_Work item_.
Using the data that follows, return exactly the lines from the one that contains "SvMtcrweird).bfElwidth ≠ 0b00#2 ∧" through the one that contains "SvCrrweird).svMode ≠ .normal ∧", ends included.

(Source data)

- Opening Delimiter -

/-- S2 with its predicate given as a CR-vector, and inverted (10_state.md R29). -/
theorem test_sv_mtcrweird_masks :
    (next? (execSv 0 (.mtcrweird { svS2 with dm := some (.crVector 0b10 false) }) filesS2)).map (fun g => g.crf.drop 8) =
      some [0b0000, 0b0011] ∧
    (next? (execSv 0 (.mtcrweird { svS2 with dm := some (.gpr 10 true) }) filesS2)).map (fun g => g.crf.drop 8) =
      some [0b0011, 0b0000] := by decide

theorem test_sv_refusals :
    refusal? (execSv 0 .crweirder files6) = some (.svNotDescribed "sv.crweirder") ∧
    refusal? (execSv 0 (.crrweird { sv6 8 true 0 with rtElwidth := .w8 }) files6) = some .svDestElwidth ∧
    refusal? (execSv 0 (.crrweird (sv6 29 true 0)) files6) = some .svIndexOutsideFile ∧
    refusal? (execSv 0 (.crrweird (sv6 3 true 0)) { files6 with crf := files6.crf.take 7 }) = some .svFilesTooSmall ∧
    refusal? (execSv 0 (.crrweird { sv6 3 false 0 with vl := 65 }) files6) = some .svVectorTooLong ∧
    refusal? (execSv 0 (.crrweird { sv6 8 true 0 with dm := some (.gpr 10 false) }) files6) = some (.svNotDescribed "sv.crrweird") ∧
    refusal? (execSv 0 (.mtcrweird { svS2 with m := true }) filesS2) = some (.svNotDescribed "sv.mtcrweird") ∧
    refusal? (execSv 0 (.mtcrweird { svS2 with bfElwidth := 0b01 }) filesS2) = some (.svNotDescribed "sv.mtcrweird") := by decide

/-! ## Witnesses: values that meet the hypotheses of each obligation that has some -/

/-- Each of the four instructions is the decoding of some word: with it the hypotheses of `EncodeOfDecodeIsTheWord`,
`SelectorBitsNameTheInstruction`, `MaskModeAndFieldStandInTheirBits` and the last clause of `MSelectsReductionOrUpdate`. -/
theorem witness_EncodeOfDecodeIsTheWord : decodeWord 0 0x4C722005 = .ok (.crrweird 3 1 true 0b0010 0b0010 true) := by rfl

theorem witness_SelectorBitsNameTheInstruction :
    decodeWord 0 0x4C722005 = .ok (.crrweird 3 1 true 0b0010 0b0010 true) ∧
    decodeWord 0 0x4CEFA81E = .ok (.mtcrweird 5 7 false 0b1111 0b1111) ∧
    decodeWord 0 0x4DD29004 = .ok (.crweirder 0b01110 4 true 0b0010 0b0010) ∧
    decodeWord 0 0x4C967808 = .ok (.crweird 1 3 true 0b0110 0b0100) := ⟨rfl, rfl, rfl, rfl⟩

theorem witness_MaskModeAndFieldStandInTheirBits :
    (∃ rt m rc, decodeWord 0 0x4C722005 = .ok (.crrweird rt 1 m 0b0010 0b0010 rc)) ∧
    (∃ ra m, decodeWord 0 0x4CEFA81E = .ok (.mtcrweird 5 ra m 0b1111 0b1111)) ∧
    (∃ bt m, decodeWord 0 0x4DD29004 = .ok (.crweirder bt 4 m 0b0010 0b0010)) ∧
    (∃ bf m, decodeWord 0 0x4C967808 = .ok (.crweird bf 3 m 0b0110 0b0100)) :=
  ⟨⟨3, true, true, rfl⟩, ⟨7, false, rfl⟩, ⟨0b01110, true, rfl⟩, ⟨1, true, rfl⟩⟩

/-- Each instruction with its slot `S6` and `Rc` at the top of their range. -/
theorem witness_SlotS6AndRcStandInTheirBits :
    decodeWord 0 0x4FE00001 = .ok (.crrweird 31 0 false 0 0 true) ∧ decodeWord 0 0x4FE00800 = .ok (.mtcrweird 0 31 false 0 0) ∧
    decodeWord 0 0x4FE01000 = .ok (.crweirder 31 0 false 0 0) ∧ decodeWord 0 0x4F801800 = .ok (.crweird 7 0 false 0 0) :=
  ⟨rfl, rfl, rfl, rfl⟩

/-- One word for each of the three clauses (VD4, VD6, VD9 and VD10). -/
theorem witness_ReservedBitsMakeAWordIllegal :
    bitAt (0x4C722024 : Insn) 26 = true ∧
    (bitAt (0x4C0F480B : Insn) 31 = true ∧ (0x4C0F480B : Insn).toNat / 2 ^ 11 % 4 ≠ 0) ∧
    ((0x4CB67808 : Insn).toNat / 2 ^ 21 % 4 ≠ 0 ∧ (0x4CB67808 : Insn).toNat / 2 ^ 11 % 4 = 3) ∧
    ((0x4CD67808 : Insn).toNat / 2 ^ 21 % 4 ≠ 0 ∧ (0x4CD67808 : Insn).toNat / 2 ^ 11 % 4 = 3) := by decide

/-- One word for each of the two clauses (VD13, VD5). -/
theorem witness_OtherOpcodesAreIllegal :
    (0x60000000 : Insn).toNat / 2 ^ 26 ≠ 19 ∧ (0x4C722044 : Insn).toNat / 2 ^ 6 % 32 ≠ (0 : BitVec 5).toNat := by decide

theorem witness_EveryInstructionIsFourBytes :
    decode Config.atReset [0x4C, 0x72, 0x20, 0x04, 0xAA] = .ok (.crrweird 3 1 true 0b0010 0b0010 false, [0xAA]) := by rfl

/-- P1 in both byte orders, at its first and its last word. -/
theorem witness_StepRunsTheDecodedInstruction :
    (p1At .big 0x1000).pc.toNat % 4 = 0 ∧ (p1At .big 0x1000).inText 0x1000 = true ∧
    (p1At .little 0x1008).pc.toNat % 4 = 0 ∧ (p1At .little 0x1008).inText 0x1008 = true ∧
    decode (p1At .big 0x1000).cfg [Memory.read (p1At .big 0x1000).mem 0x1000, Memory.read (p1At .big 0x1000).mem 0x1001,
      Memory.read (p1At .big 0x1000).mem 0x1002, Memory.read (p1At .big 0x1000).mem 0x1003] =
        .ok (.mtcrweird 2 0 false 0b1111 0b0101, []) ∧
    decode (p1At .little 0x1008).cfg [Memory.read (p1At .little 0x1008).mem 0x1008, Memory.read (p1At .little 0x1008).mem 0x1009,
      Memory.read (p1At .little 0x1008).mem 0x100A, Memory.read (p1At .little 0x1008).mem 0x100B] =
        .ok (.crrweird 4 2 false 0b1111 0b1010 true, []) := by
  refine ⟨?_, ?_, ?_, ?_, rfl, rfl⟩ <;> decide

theorem witness_FetchAssemblesTheBytesInOrder :
    LegalConfig (p1At .big 0x1004).cfg ∧ next? (fetchWord (p1At .big 0x1004)) = some 0x4C784010 ∧
    LegalConfig (p1At .little 0x1004).cfg ∧ next? (fetchWord (p1At .little 0x1004)) = some 0x4C784010 := by decide

theorem witness_InstructionsDoNotTouchMemory : ∃ t, exec (.mtcri 2 0b1010) (p1At .big 0x1000) = .next t := ⟨_, rfl⟩

theorem witness_CrrweirdTestsOneBit : 0 < 4 ∧ 3 < 4 := by decide

theorem witness_RaFieldZeroIsTheConstantZero :
    (∃ t, exec (.mtcrweird 2 0 false 0b1111 0b1010) (p1At .big 0x1000) = .next t) ∧
    (∃ t, exec (.mtcrweird 2 7 false 0b1111 0b1010) (p1At .big 0x1000) = .next t) ∧
    (assemble ⟨.mtcrweird, [.num 2, .reg 0, .num 1, .pair 3 0]⟩).isSome = true ∧
    (assemble ⟨.mtcrweird, [.num 2, .num 0, .num 1, .pair 3 0]⟩).isSome = true := ⟨⟨_, rfl⟩, ⟨_, rfl⟩, rfl, rfl⟩

theorem witness_MtcrweirdUsesOnlyTheLowBit :
    (0xFFFFFFFFFFFFFFFF : Word).toNat % 2 = ((st [(5, 3)] [] false).readGpr 5).toNat % 2 ∧
    ∃ t, exec (.mtcrweird 2 5 true 0b1100 0b1000) (st [(5, 3)] [] false) = .next t := ⟨by decide, _, rfl⟩

theorem witness_CrweirdClosedForm : (15#4 = 0b1111#4) ∧ (0#4 = 0b0000#4) := by decide

/-- `BT = 14` is bit 1 of field 6. -/
theorem witness_CrweirderSetsOneBit : (6 : CrfNum).toNat = (0b01110 : BitVec 5).toNat % 8 ∧ 1 = (0b01110 : BitVec 5).toNat / 8 := by
  decide

theorem witness_MSelectsReductionOrUpdate :
    bitAt (0b1110 : CrField) 3 = false ∧ bitAt (0b0111 : CrField) 0 = false ∧
    (∃ rt bfa mask mode rc, decodeWord 0 0x4C722005 = .ok (.crrweird rt bfa true mask mode rc)) ∧
    (∃ bf ra mask mode, decodeWord 0 0x4CEFA81E = .ok (.mtcrweird bf ra false mask mode)) ∧
    (∃ bt bfa mask mode, decodeWord 0 0x4DD29004 = .ok (.crweirder bt bfa true mask mode)) ∧
    (∃ bf bfa mask mode, decodeWord 0 0x4C967808 = .ok (.crweird bf bfa true mask mode)) :=
  ⟨rfl, rfl, ⟨_, _, _, _, _, rfl⟩, ⟨_, _, _, _, rfl⟩, ⟨_, _, _, _, rfl⟩, ⟨_, _, _, _, rfl⟩⟩

/-- Each of the six forms answers a next state; `BT = 14` writes field 6. -/
theorem witness_CrWritersChangeOneField :
    (∃ t, exec (.mtcrweird 2 5 true 0b1100 0b1000) (st [(5, 3)] [] false) = .next t) ∧
    (∃ t, exec (.crweird 2 2 false 0b1111 0b0000) (st [] [] false) = .next t) ∧
    (∃ t, exec (.mtcri 2 0b1010) (st [] [] false) = .next t) ∧ (∃ t, exec (.mtcrset 2 0b1010) (st [] [] false) = .next t) ∧
    (∃ t, exec (.mtcrclr 2 0b1010) (st [] [] false) = .next t) ∧ (6 : CrfNum).toNat = (0b01110 : BitVec 5).toNat % 8 ∧
    (∃ t, exec (.crweirder 0b01110 4 true 0b0010 0b0010) (st [] [] false) = .next t) :=
  ⟨⟨_, rfl⟩, ⟨_, rfl⟩, ⟨_, rfl⟩, ⟨_, rfl⟩, ⟨_, rfl⟩, rfl, ⟨_, rfl⟩⟩

theorem witness_CrrweirdChangesOneRegister :
    (∃ t, exec (.crrweird 4 0 true 0b0010 0b0010 true) (st [] [] false) = .next t) ∧
    (∃ t, exec (.crrweird 4 0 true 0b0010 0b0010 false) (st [] [] false) = .next t) := ⟨⟨_, rfl⟩, ⟨_, rfl⟩⟩

/-- Two states that differ everywhere but in what `crweird 1, 3, 0` reads. -/
theorem witness_ReadAndWriteSets :
    (∃ t, exec (.crweird 1 3 false 0b0110 0b0100) (st [(1, 5)] [(3, 0b0110), (1, 0b1111)] true) = .next t) ∧
    (∃ t, exec (.crweird 1 3 false 0b0110 0b0100) (st [(1, 6)] [(3, 0b0110), (1, 0b0001)] false) = .next t) ∧
    AgreeOnReads (.crweird 1 3 false 0b0110 0b0100) (st [(1, 5)] [(3, 0b0110), (1, 0b1111)] true)
      (st [(1, 6)] [(3, 0b0110), (1, 0b0001)] false) :=
  ⟨⟨_, rfl⟩, ⟨_, rfl⟩, ⟨by decide, by decide, by decide⟩⟩

/-- The second step of P1 changes `GPR[3]`. -/
theorem witness_OnlyCrrweirdChangesARegister :
    gprOf (step { run .big p1 (st [] [(2, 0b1010)] false) with pc := 0x1004 }) 3 = some 1 ∧
    (run .big p1 (st [] [(2, 0b1010)] false)).readGpr 3 = 0 := by decide

theorem witness_AStepChangesAtMostOneField : ∃ t, step (p1At .big 0x1000) = .next t := ⟨_, rfl⟩

/-- P1 at any of its words or at its end is well-formed. -/
theorem wf_p1At (e : Endian) {a : Word} (ha : a = 0x1000 ∨ a = 0x1004 ∨ a = 0x1008 ∨ a = 0x100C) : (p1At e a).Wf := by
  rcases ha with rfl | rfl | rfl | rfl <;> cases e <;> exact ⟨by decide, by decide, by decide, by decide, by decide, by decide⟩

theorem witness_StepKeepsWellFormedness : (p1At .little 0x1000).Wf ∧ ∃ t, step (p1At .little 0x1000) = .next t :=
  ⟨wf_p1At _ (.inl rfl), _, rfl⟩

theorem witness_StepsKeepParametersAndText : ∃ t, reaches 3 (p1At .big 0x1000) t :=
  ⟨_, _, rfl, _, rfl, _, rfl, rfl⟩

theorem witness_LaunchPlacesTheText :
    (0x1000 : Word).toNat % 4 = 0 ∧ (0x1000 : Word).toNat + 4 * p1.length < 2 ^ 64 ∧ 2 < p1.length := by decide

theorem witness_NoFetchFaultInARun : (p1At .big 0x1000).Wf ∧ ∃ t, reaches 3 (p1At .big 0x1000) t :=
  ⟨wf_p1At _ (.inl rfl), witness_StepsKeepParametersAndText⟩

theorem witness_RunsTerminate :
    (p1At .big 0x1000).Wf ∧ (p1At .big 0x1000).wordsLeft = 3 ∧ (∃ t, reaches 3 (p1At .big 0x1000) t) ∧
    (p1At .big 0x100C).Wf ∧ (p1At .big 0x100C).wordsLeft = 0 :=
  ⟨wf_p1At _ (.inl rfl), by decide, witness_StepsKeepParametersAndText, wf_p1At _ (.inr (.inr (.inr rfl))), by decide⟩

theorem witness_LegalTextRunsToItsEnd : (p1At .big 0x1000).Wf ∧ (p1At .big 0x1000).LegalAhead := by
  refine ⟨wf_p1At _ (.inl rfl), fun k hk => ?_⟩
  have h3 : (p1At .big 0x1000).wordsLeft = 3 := by decide
  rw [h3] at hk
  interval_cases k <;> decide

/-- P5: its second word is the first illegal one. -/
theorem witness_FirstIllegalWordStopsTheRun :
    (run .big p5 State.reset).Wf ∧ 1 < (run .big p5 State.reset).wordsLeft ∧
    legalWord 0 ((run .big p5 State.reset).wordAhead 0) = true ∧ legalWord 0 ((run .big p5 State.reset).wordAhead 1) = false :=
  ⟨⟨by decide, by decide, by decide, by decide, by decide, by decide⟩, by decide, by decide, by decide⟩

theorem witness_RegisterBitRoundTrip : (7 : GprNum) ≠ 0#5 := by decide

/-- Two orders of writing that give one memory. -/
theorem witness_CanonicalMemoryIsUnique :
    Memory.wf (Memory.write (Memory.write [] 3 1) 1 2) = true ∧ Memory.wf (Memory.write (Memory.write [] 1 2) 3 1) = true ∧
    ∀ a, Memory.read (Memory.write (Memory.write [] 3 1) 1 2) a = Memory.read (Memory.write (Memory.write [] 1 2) 3 1) a :=
  ⟨rfl, rfl, fun _ => rfl⟩

/-- Inside the text (P1) and outside it (reset). -/
theorem witness_PlacedWordIsFetched :
    Memory.wf (p1At .big 0x1004).mem = true ∧ (p1At .big 0x1004).inText 0x1004 = true ∧ (0x1004 : Word).toNat % 4 = 0 ∧
    Memory.wf State.reset.mem = true ∧ State.reset.inText State.reset.pc.toNat = false ∧ 0x4C0F480A < 2 ^ 32 := by decide

/-- The operands at the top of their ranges, and at the bottom. -/
theorem witness_OperandsFillTheirFields :
    (31 < 32 ∧ 7 < 8 ∧ 1 < 2 ∧ 15 < 16 ∧ 0 < 32 ∧ 0 < 8 ∧ 0 < 2 ∧ 0 < 16) ∧ (Operand.crf = .num ∨ Operand.crf = .crf) ∧
    (Operand.num = .num ∨ Operand.num = .crf) := ⟨by decide, .inr rfl, .inl rfl⟩

theorem witness_PseudoOpLinesAssembleAsTheirExpansions : 7 < 8 ∧ 15 < 16 := by decide

theorem witness_VectorDestinationPacksResults :
    (sv6 8 true 0b01).rtIsVec = true ∧ ∃ g, execSv 0 (.crrweird (sv6 8 true 0b01)) files6 = .next g := ⟨rfl, _, rfl⟩

theorem witness_ScalarDestinationCollectsBits :
    (sv6 3 false 0).rtIsVec = false ∧ ∃ g, execSv 0x30 (.crrweird (sv6 3 false 0)) files6 = .next g := ⟨rfl, _, rfl⟩

/-- One element of `sv6`, into the last general register from the last CR field. -/
def svOne : SvCrrweird := { sv6 31 true 0 with vl := 1, bb := 7 }

theorem witness_OneElementIsTheScalarInstruction :
    svOne.described = true ∧ svOne.rtIsVec = true ∧ svOne.rtElwidth = .default ∧ svOne.bbElwidth = 0#2 ∧ svOne.vl = 1 ∧
    svOne.rt = (31 : GprNum).toNat ∧ svOne.bb = (7 : CrfNum).toNat ∧
    ∃ t, exec (.crrweird 31 7 svOne.m svOne.mask svOne.mode false) (st [] [(7, 0b0010)] false) = .next t :=
  ⟨rfl, rfl, rfl, rfl, rfl, rfl, rfl, _, rfl⟩

/-- S2 ends at the last of ten CR fields; its mask as a register and as a CR-vector. -/
theorem witness_PredicatedMtcrweirdFields :
    svS2.described = true ∧ (svS2.dm = some (.gpr 10 false) ∧ 10 < filesS2.gpr.length ∧ 0b00010 = filesS2.gpr.getD 10 0#64) ∧
    ({ svS2 with dm := some (.crVector 0b10 true) } : SvMtcrweird).dm = some (.crVector 0b10 true) ∧
    ({ svS2 with dm := some (.crVector 0b10 true) } : SvMtcrweird).described = true ∧
    8 ≤ filesS2.crf.length ∧ 32 ≤ filesS2.gpr.length ∧ svS2.vl ≤ 64 ∧ svS2.bf + svS2.vl ≤ filesS2.crf.length ∧
    svS2.ra < filesS2.gpr.length := by decide

/-- One form for each clause; of an index outside a file, the first element whose index is outside (the first of the numbers is
inside): fields 5 to 8 of 8, registers 29 to 32 of 32, fields 9 and 10 of 10. -/
theorem witness_UndescribedVectorFormsAreRefused :
    ({ svS2 with bfIsVec := false } : SvMtcrweird).bfIsVec = false ∧ ({ svS2 with bfElwidth := 1 } : SvMtcrweird).bfElwidth ≠ 0b00#2 ∧
    ({ svS2 with raIsVec := true } : SvMtcrweird).raIsVec = true ∧ ({ svS2 with raElwidth := .w8 } : SvMtcrweird).raElwidth ≠ .default ∧
    ({ svS2 with m := true } : SvMtcrweird).m = true ∧ ({ svS2 with sm := some (.gpr 3 true) } : SvMtcrweird).sm ≠ none ∧
    ({ svS2 with zeroing := false } : SvMtcrweird).zeroing = false ∧
    ({ svS2 with svMode := .predicateResult } : SvMtcrweird).svMode ≠ .normal ∧ ({ svS2 with dm := none } : SvMtcrweird).dm = none ∧
    ({ sv6 3 false 0 with rc := true } : SvCrrweird).rc = true ∧
    ({ sv6 3 false 0 with dm := some (.crVector 1 false) } : SvCrrweird).dm ≠ none ∧
    ({ sv6 3 false 0 with sm := some (.gpr 3 true) } : SvCrrweird).sm ≠ none ∧
    ({ sv6 3 false 0 with zeroing := true } : SvCrrweird).zeroing = true ∧
    ({ sv6 3 false 0 with svMode := .dataDependent } : SvCrrweird).svMode ≠ .normal ∧
    ({ sv6 3 true 0 with rtElwidth := .w8 } : SvCrrweird).rtElwidth ≠ .default ∧
    (({ sv6 3 false 0 with vl := 65 } : SvCrrweird).rtIsVec = false ∧ 64 < ({ sv6 3 false 0 with vl := 65 } : SvCrrweird).vl) ∧
    64 < ({ svS2 with vl := 65 } : SvMtcrweird).vl ∧
    ({ files6 with crf := files6.crf.take 7 } : VecFiles).crf.length < 8 ∧
    ({ files6 with gpr := files6.gpr.take 31 } : VecFiles).gpr.length < 32 ∧
    (3 < (sv6 3 true 0).vl ∧ files6.crf.length ≤ ({ sv6 3 true 0 with bb := 5 } : SvCrrweird).bb + 3) ∧
    (3 < (sv6 29 true 0).vl ∧ files6.gpr.length ≤ (sv6 29 true 0).rt + 3 / packSize (sv6 29 true 0).bbElwidth) ∧
    (1 < ({ svS2 with bf := 9 } : SvMtcrweird).vl ∧ filesS2.crf.length ≤ ({ svS2 with bf := 9 } : SvMtcrweird).bf + 1) ∧
    filesS2.gpr.length ≤ ({ svS2 with ra := 32 } : SvMtcrweird).ra ∧ filesS2.gpr.length ≤ 32 := by decide

end Sys2Proof.Tests
end

section
/-! PROOFS. The helper functions `match4` and `reduce1` (00_scope.md R15). -/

- Closing Delimiter -

_Output for this exercise_.
    ({ svS2 with bfIsVec := false } : SvMtcrweird).bfIsVec = false ∧ ({ svS2 with bfElwidth := 1 } : SvMtcrweird).bfElwidth ≠ 0b00#2 ∧
    ({ svS2 with raIsVec := true } : SvMtcrweird).raIsVec = true ∧ ({ svS2 with raElwidth := .w8 } : SvMtcrweird).raElwidth ≠ .default ∧
    ({ svS2 with m := true } : SvMtcrweird).m = true ∧ ({ svS2 with sm := some (.gpr 3 true) } : SvMtcrweird).sm ≠ none ∧
    ({ svS2 with zeroing := false } : SvMtcrweird).zeroing = false ∧
    ({ svS2 with svMode := .predicateResult } : SvMtcrweird).svMode ≠ .normal ∧ ({ svS2 with dm := none } : SvMtcrweird).dm = none ∧
    ({ sv6 3 false 0 with rc := true } : SvCrrweird).rc = true ∧
    ({ sv6 3 false 0 with dm := some (.crVector 1 false) } : SvCrrweird).dm ≠ none ∧
    ({ sv6 3 false 0 with sm := some (.gpr 3 true) } : SvCrrweird).sm ≠ none ∧
    ({ sv6 3 false 0 with zeroing := true } : SvCrrweird).zeroing = true ∧
    ({ sv6 3 false 0 with svMode := .dataDependent } : SvCrrweird).svMode ≠ .normal ∧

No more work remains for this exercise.